Teknolojinin ve giderek dijitalleşen medyanın, gerçeklik ve
iletişim tanımlarımız başta olmak üzere zihinlerimizi, hayat tarz
ve ritimlerimizi belirlediği yenidünyayı anlamak için başvurmamız
gereken düşünürlerden birisi de Jean Baudrillard (1927-2007).
Özellikle Oğuz Adanır Hoca'nın dilimize kazandırdığı çeviri ve
söyleşileriyle ülkemizde de tanınıyor ama hayli zor.
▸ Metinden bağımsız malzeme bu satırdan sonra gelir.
-- ==== Sys2Proof/Machine/Leg.lean ====
section
/-! DEFINITION. Legs: shadow sets, transfer, immediate-if-safe, dead time, the output stage and the trip
stage (R164–R179, R196–R200). -/

namespace Sys2Proof.Machine

/-- One 1/64 ac (R9). -/
def tick64 : Nat := 250

/-- The carrier stall `k` uses (R77). -/
def State.carOf (s : State) (k : Nat) : Nat :=
  4 * (k / 4) + bitsOf (s.getF (AIS.base (k / 4)) AIS.CTRL.CARMAP) (2 * (k % 4) + 1) (2 * (k % 4))

/-- The carrier is enabled. -/
def State.carOn (s : State) (g : Nat) : Bool := s.getB (CAR.base g) CAR.CTRL.ENABLE

/-- The carrier counts: enabled, not waiting, and its first ZERO has fired (R160). -/
def State.carRuns (s : State) (g : Nat) : Bool :=
  s.carOn g && !s.getB (CAR.base g) CAR.STATUS.WAIT && !(s.carAt g).starting

/-- PRD_ACT, in ac. -/
def State.prd (s : State) (g : Nat) : Nat := s.getF (CAR.base g) CAR.PRD_ACT.PRD

/-- The market instant of the carrier's last ZERO or PERIOD (R84). -/
def State.carInst (s : State) (g : Nat) : Nat := (s.carAt g).edge + (s.carAt g).fine

/-- The carrier counts down. -/
def State.carDown (s : State) (g : Nat) : Bool := s.getB (CAR.base g) CAR.STATUS.DIR

/-- The half-period register with its floor (R158). -/
def State.prdReg (s : State) (g : Nat) : Nat := max 100 (s.getF (CAR.base g) CAR.PRD.PRD)

/-- The delay of a market instant behind an aisle edge: d = ((64 − MT_PHASE) mod 64) / 64 ac (R84). -/
def State.phaseDelay (s : State) (a : Nat) : Nat :=
  (64 - s.getF (AIS.base a) AIS.MT_PHASE.PHASE) % 64 * tick64

/-- Where an event `d` ac after the last turning point falls: its edge and the delay of its market instant
(R83, R84, R85). -/
def State.carPlace (s : State) (g d : Nat) (slew : Int) : Nat × Nat :=
  let c := s.carAt g
  if s.getB (CAR.base g) CAR.CTRL.MLOCK then
    let inst := ((c.edge + c.fine + d * ac : Nat) + slew : Int).toNat
    (edgeDown inst, inst - edgeDown inst)
  else (c.edge + d * ac, s.phaseDelay (g / 4))

/-- The place of the next turning point of a counting carrier. -/
def State.turnPlace (s : State) (g : Nat) : Nat × Nat :=
  s.carPlace g (s.prd g) (if s.carDown g then (s.carAt g).slew else 0)

/-- A turning point falls on this edge and has not yet been carried out. -/
def State.turnDue (s : State) (g : Nat) : Bool := s.carRuns g && (s.turnPlace g).1 == s.now

/-- ZERO has fired on this edge. -/
def State.zeroNow (s : State) (g : Nat) : Bool := s.carRuns g && !s.carDown g && (s.carAt g).edge == s.now

/-! ### Leg sets -/

def State.shadowSet (s : State) (l : Nat) : LegSet :=
  ⟨s.getF (LEG.base l) LEG.CMP_UP.VALUE, s.getF (LEG.base l) LEG.CMP_DN.VALUE,
   s.getF (LEG.base l) LEG.DT_RISE.VALUE, s.getF (LEG.base l) LEG.DT_FALL.VALUE⟩

def State.activeSet (s : State) (l : Nat) : LegSet :=
  ⟨s.getF (LEG.base l) LEG.CMP_UP_ACT.VALUE, s.getF (LEG.base l) LEG.CMP_DN_ACT.VALUE,
   s.getF (LEG.base l) LEG.DT_RISE_ACT.VALUE, s.getF (LEG.base l) LEG.DT_FALL_ACT.VALUE⟩

/-- A leg is offered to the recorder: on a change of its active set for windows, and on every DEC-th ZERO since
STREAM_EN became 1 for the stream (R477, R480). -/
def State.legOffer (s : State) (l : Nat) (zero : Bool) : State :=
  let sel := if l < 32 then s.bit ATC.base ATC.SEL_LEG_LO.LEGS l else s.bit ATC.base ATC.SEL_LEG_HI.LEGS (l - 32)
  let f := Fin.ofNat 48 l
  let n := s.attic.legZero[f] + 1
  let due := !zero || n % max 1 (s.getF ATC.base ATC.DEC.DEC) = 0
  let s := if zero && s.getB ATC.base ATC.CTRL.STREAM_EN then
      { s with attic := { s.attic with legZero := s.attic.legZero.set f n } } else s
  s.offer (sel && due) (.leg l s.marketUnits (s.activeSet l).up (s.activeSet l).dn zero)

/-- All four values become active on one edge (R167); nothing is pending any more (R174). -/
def State.activate (s : State) (l : Nat) (v : LegSet) : State :=
  let old := s.activeSet l
  let s := ((((s.setF (LEG.base l) LEG.CMP_UP_ACT.VALUE v.up).setF (LEG.base l) LEG.CMP_DN_ACT.VALUE v.dn).setF
    (LEG.base l) LEG.DT_RISE_ACT.VALUE v.rise).setF (LEG.base l) LEG.DT_FALL_ACT.VALUE v.fall).setB
      (LEG.base l) LEG.STATUS.PEND false
  if old = v then s else s.legOffer l false

def State.cgate (s : State) (l : Nat) : Bool := s.getB (LEG.base l) LEG.CTRL.CGATE

/-- The eligible set of a landing or a start (R167, R170). -/
def State.eligible (s : State) (l : Nat) : LegSet :=
  if s.cgate l && (s.legAt l).landed then (s.legAt l).committed else s.shadowSet l

/-- A shadow transfer (R169, R171): with CGATE the committed set, and only if a commit has landed since the
last transfer or start. -/
def State.transfer (s : State) (l : Nat) : State :=
  if s.cgate l then
    if (s.legAt l).fresh then
      (s.activate l (s.legAt l).committed).modLeg l fun x => { x with fresh := false }
    else s
  else s.activate l (s.shadowSet l)

/-- XFER takes the events of its mode: ZERO (`up`) or PERIOD (R168). -/
def xferTakes (mode : Nat) (zero : Bool) : Bool :=
  match mode with
  | 0 => zero
  | 1 => !zero
  | _ => true

/-! ### The output stage (R175–R178, R196–R198) -/

inductive TripAction where
  | pass | off | lowOn | highOn
  deriving DecidableEq, Repr

/-- The action the trip stage applies (R197, R198). -/
def State.tripAction (s : State) (l : Nat) : TripAction :=
  let x := s.legAt l
  if !x.held then .pass
  else if x.acts.getLsbD 0 || (x.acts.getLsbD 1 && x.acts.getLsbD 2) then .off
  else if x.acts.getLsbD 1 then .lowOn
  else if x.acts.getLsbD 2 then .highOn
  else if x.holdOff || !s.getB (LEG.base l) LEG.STATUS.RUN then .off else .pass

/-- The arming state has arrived as armed in the leg's aisle. -/
def State.armedAt (s : State) (l : Nat) : Bool := 2 ≤ (s.aisleAt (l / 16)).arm.toNat

/-- What the two paths ask for after SWAP, INV and FORCE (R175, R177). -/
def State.asks (s : State) (l : Nat) : Bool × Bool :=
  let b := LEG.base l
  if !s.getB b LEG.CTRL.ENABLE then (false, false)
  else
    let fh := s.getF b LEG.CTRL.FORCE_HI
    let fl := s.getF b LEG.CTRL.FORCE_LO
    let p : Bool × Bool :=
      if s.getB b LEG.STATUS.RUN then
        let x := s.legAt l
        let q := if s.getB b LEG.CTRL.SWAP then (x.lo, x.hi) else (x.hi, x.lo)
        (q.1 != s.getB b LEG.CTRL.INV_HI, q.2 != s.getB b LEG.CTRL.INV_LO)
      else (false, false)
    (if fh = 1 then false else if fh = 2 then true else p.1,
     if fl = 1 then false else if fl = 2 then true else p.2)

/-- The safe levels of a leg's balls from the pad-ring latch; both 1 acts as both 0 (R370, R391). -/
def State.safeLevels (s : State) (l : Nat) : Bool × Bool :=
  let h := s.cellar.safeLatch.getLsbD (2 * l)
  let o := s.cellar.safeLatch.getLsbD (2 * l + 1)
  if h && o then (false, false) else (h, o)

/-- The smaller active dead time, which the interlock keeps (R176), in 1/6400 ns. -/
def State.interlockTime (s : State) (l : Nat) : Nat :=
  tick64 * min (s.activeSet l).rise (s.activeSet l).fall

/-- The dead times of a trip action (R197). -/
def State.tripRise (s : State) (l : Nat) : Nat := tick64 * max (s.activeSet l).rise (s.shadowSet l).rise
def State.tripFall (s : State) (l : Nat) : Nat := tick64 * max (s.activeSet l).fall (s.shadowSet l).fall

/-- Put levels on the balls at instant `t`, noting when a ball falls. -/
def State.setBalls (s : State) (l : Nat) (hi lo : Bool) (t : Nat) : State :=
  let b := LEG.base l
  let h0 := s.getB b LEG.STATUS.HI_BALL
  let l0 := s.getB b LEG.STATUS.LO_BALL
  let s := s.modLeg l fun x =>
    { x with hiFell := if h0 && !hi then t else x.hiFell, loFell := if l0 && !lo then t else x.loFell }
  (s.setB b LEG.STATUS.HI_BALL hi).setB b LEG.STATUS.LO_BALL lo

/-- The balls of leg `l` as they stand at instant `t` (R175–R178, R196–R198). -/
def State.drive (s : State) (l : Nat) (t : Nat) : State :=
  let b := LEG.base l
  if !s.armedAt l then
    let (h, o) := s.safeLevels l
    (s.setBalls l h o t).setB b LEG.STATUS.INTERLOCK false
  else
    let h0 := s.getB b LEG.STATUS.HI_BALL
    let l0 := s.getB b LEG.STATUS.LO_BALL
    let hf := if h0 then t else (s.legAt l).hiFell
    let lf := if l0 then t else (s.legAt l).loFell
    match s.tripAction l with
    | .off => (s.setBalls l false false t).setB b LEG.STATUS.INTERLOCK false
    | .lowOn => (s.setBalls l false (l0 || hf + s.tripFall l ≤ t) t).setB b LEG.STATUS.INTERLOCK false
    | .highOn => (s.setBalls l (h0 || lf + s.tripRise l ≤ t) false t).setB b LEG.STATUS.INTERLOCK false
    | .pass =>
      let (ah, al) := s.asks l
      let keepH := h0 && ah
      let keepL := l0 && al
      let w := s.interlockTime l
      let hi := keepH || (ah && !al && !keepL && lf + w ≤ t)
      let lo := keepL || (al && !ah && !keepH && hf + w ≤ t)
      (s.setBalls l hi lo t).setB b LEG.STATUS.INTERLOCK (ah && al)

/-- The instant at which a ball that waits for the other one rises (R176, R197); none waits for OFF, for a path that is
0, or where both paths ask. -/
def State.waitDue (s : State) (l : Nat) : Option Nat :=
  let x := s.legAt l
  let h := s.getB (LEG.base l) LEG.STATUS.HI_BALL
  let o := s.getB (LEG.base l) LEG.STATUS.LO_BALL
  if !s.armedAt l then none
  else
    match s.tripAction l with
    | .lowOn => if o then none else some (x.hiFell + s.tripFall l)
    | .highOn => if h then none else some (x.loFell + s.tripRise l)
    | .off => none
    | .pass =>
      let (ah, al) := s.asks l
      if ah && !al && !h then some (x.loFell + s.interlockTime l)
      else if al && !ah && !o then some (x.hiFell + s.interlockTime l)
      else none

/-- The earlier of two instants that may be absent. -/
def earlier (a b : Option Nat) : Option Nat :=
  match a, b with
  | some x, some y => some (min x y)
  | some x, none => some x
  | none, y => y

/-! ### The modulation signal and dead time (R164, R165) -/

/-- m takes value `v` at instant `t`: the falling side falls, the rising side waits for its dead time. -/
def State.setM (s : State) (l : Nat) (v : Bool) (t : Nat) : State :=
  let b := LEG.base l
  if s.getB b LEG.STATUS.M = v then s
  else
    let a := s.activeSet l
    let s := s.setB b LEG.STATUS.M v
    let s := s.modLeg l fun x =>
      if v then
        { x with lo := false, loRise := none, hi := a.rise = 0
                 hiRise := if a.rise = 0 then none else some (t + tick64 * a.rise) }
      else
        { x with hi := false, hiRise := none, lo := a.fall = 0
                 loRise := if a.fall = 0 then none else some (t + tick64 * a.fall) }
    s.drive l t

/-- The value of m at the start of a half at instant `t` (R164): ZERO or PERIOD; an m edge already placed in that half
stays where it is (R174). -/
def State.boundaryM (s : State) (l : Nat) (zero : Bool) (t : Nat) : Bool :=
  let a := s.activeSet l
  match (s.legAt l).placed with
  | some p => if zero then t < p else p ≤ t
  | none => if zero then 0 < a.up else 64 * s.prd (s.carOf (l / 4)) ≤ a.dn

/-- The leg starts on a ZERO at instant `t` (R170). -/
def State.legStart (s : State) (l : Nat) (t : Nat) : State :=
  let s := s.activate l (s.eligible l)
  let s := s.modLeg l fun x => { x with fresh := false, hi := false, lo := false, hiRise := none, loRise := none }
  let s := s.setB (LEG.base l) LEG.STATUS.RUN true
  let m := s.boundaryM l true t
  (s.setB (LEG.base l) LEG.STATUS.M (!m)).setM l m t

/-- The leg stops: its balls take their levels on this edge with no dead time (R178).  STATUS.M of a leg that does not
run reads 0 (DESIGN CHOICE, log entry 71). -/
def State.legStop (s : State) (l : Nat) : State :=
  let s := (s.setB (LEG.base l) LEG.STATUS.RUN false).setB (LEG.base l) LEG.STATUS.M false
  let s := s.modLeg l fun x => { x with hi := false, lo := false, hiRise := none, loRise := none, placed := none }
  s.drive l s.now

/-- The conditions under which a leg runs (R170). -/
def State.legMayRun (s : State) (l : Nat) : Bool :=
  s.armedAt l && s.getB (LEG.base l) LEG.CTRL.ENABLE && s.carOn (s.carOf (l / 4))

/-- After a change of a start condition or an override: stop, start with a ZERO of this edge, or drive the balls anew
(R170, R177–R179). -/
def State.legRefresh (s : State) (l : Nat) : State :=
  let run := s.getB (LEG.base l) LEG.STATUS.RUN
  if run && !s.legMayRun l then s.legStop l
  else if !run && s.legMayRun l && s.zeroNow (s.carOf (l / 4)) then s.legStart l (s.carInst (s.carOf (l / 4)))
  else s.drive l s.now

/-! ### The trip stage (R196–R200) -/

/-- Does group `q` name leg `l`? (R191) -/
def State.groupNames (s : State) (q l : Nat) : Bool :=
  (s.get64 TRP.base (TRP.GRP_LEGS_LO.LEGS.at (8 * q)) (TRP.GRP_LEGS_HI.LEGS.at (8 * q))).testBit l

/-- A group active at the trip stage names the leg. -/
def State.legNamed (s : State) (l : Nat) : Bool :=
  (List.range 16).any fun q => (s.aisleAt (l / 16)).groups.getLsbD q && s.groupNames q l

def State.setHeld (s : State) (l : Nat) (v : Bool) : State :=
  let s := s.modLeg l fun x => { x with held := v, acts := if v then x.acts else 0, holdOff := v && x.holdOff }
  if l < 32 then s.setBit TRP.base TRP.LEG_HELD_LO.HELD l v else s.setBit TRP.base TRP.LEG_HELD_HI.HELD (l - 32) v

/-- TRP.STATUS.ANY_HELD (R208). -/
def State.anyHeld (s : State) : State :=
  s.setB TRP.base TRP.STATUS.ANY_HELD
    (s.get64 TRP.base TRP.LEG_HELD_LO.HELD TRP.LEG_HELD_HI.HELD != 0)

/-- An active group that names the leg is at its trip stage: the leg is held with its action (R199); HOLD
at a half's end or at a leg not running acts as OFF (R197). -/
def State.hold (s : State) (l q : Nat) : State :=
  let act := s.getF TRP.base (TRP.GRP_CFG.ACTION.at (4 * q))
  let ends := decide ((s.carAt (s.carOf (l / 4))).edge = s.now) || !s.getB (LEG.base l) LEG.STATUS.RUN
  let before : BitVec 4 := match (s.legAt l).ended with
    | some (e, acts) => if e = s.now then acts else 0
    | none => 0
  let s := s.setHeld l true
  let s := s.modLeg l fun x =>
    { x with acts := x.acts ||| before ||| BitVec.ofNat 4 (2 ^ act)
             holdOff := x.holdOff || ((act = 3 || before.getLsbD 3) && ends) }
  (s.drive l s.now).anyHeld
Gençliğinde Marksist olan düşünür, daha sonra bu bakışın Batı
toplumunun günümüzdeki işleyişini anlamada bir işe yaramadığını
görür. Emeğinin sömürülmesi ve ürettiği mala yabancılaşması esasına
dayalı analizler, işçilerin de kapitalizmin sadık bir tüketicisine
dönüşmesiyle birlikte anlamını yitirmiştir. Kapitalizm, mutasyona
uğrayarak artık yepyeni bir evreye girmiştir. Baudrillard bu yeni
düzene “simülasyon” adını verir.
Simülasyonu, Türkçe'ye benzetme, taklit, muvazaa gibi şekillerde
tercüme edebiliriz ama bunlar asla Baudrillard'ın kast ettiği
anlamı tam olarak karşılamazlar. O halde düz çeviridense tarif
etmeye çalışmak daha uygun.
Baudrillard da birçok başkaları gibi, Rönesans'tan sonra nasıl olup
da Batı toplumunun böylesine büyük bir dönüşüm geçirdiğini
anlamanın derdinde. Derdini anlatabilmek için öncelikle bir kavram
icat eder, daha doğrusu uydurur: Simülakr… “Gerçeklik olarak
algılanmak isteyen” görünümdür simülakr.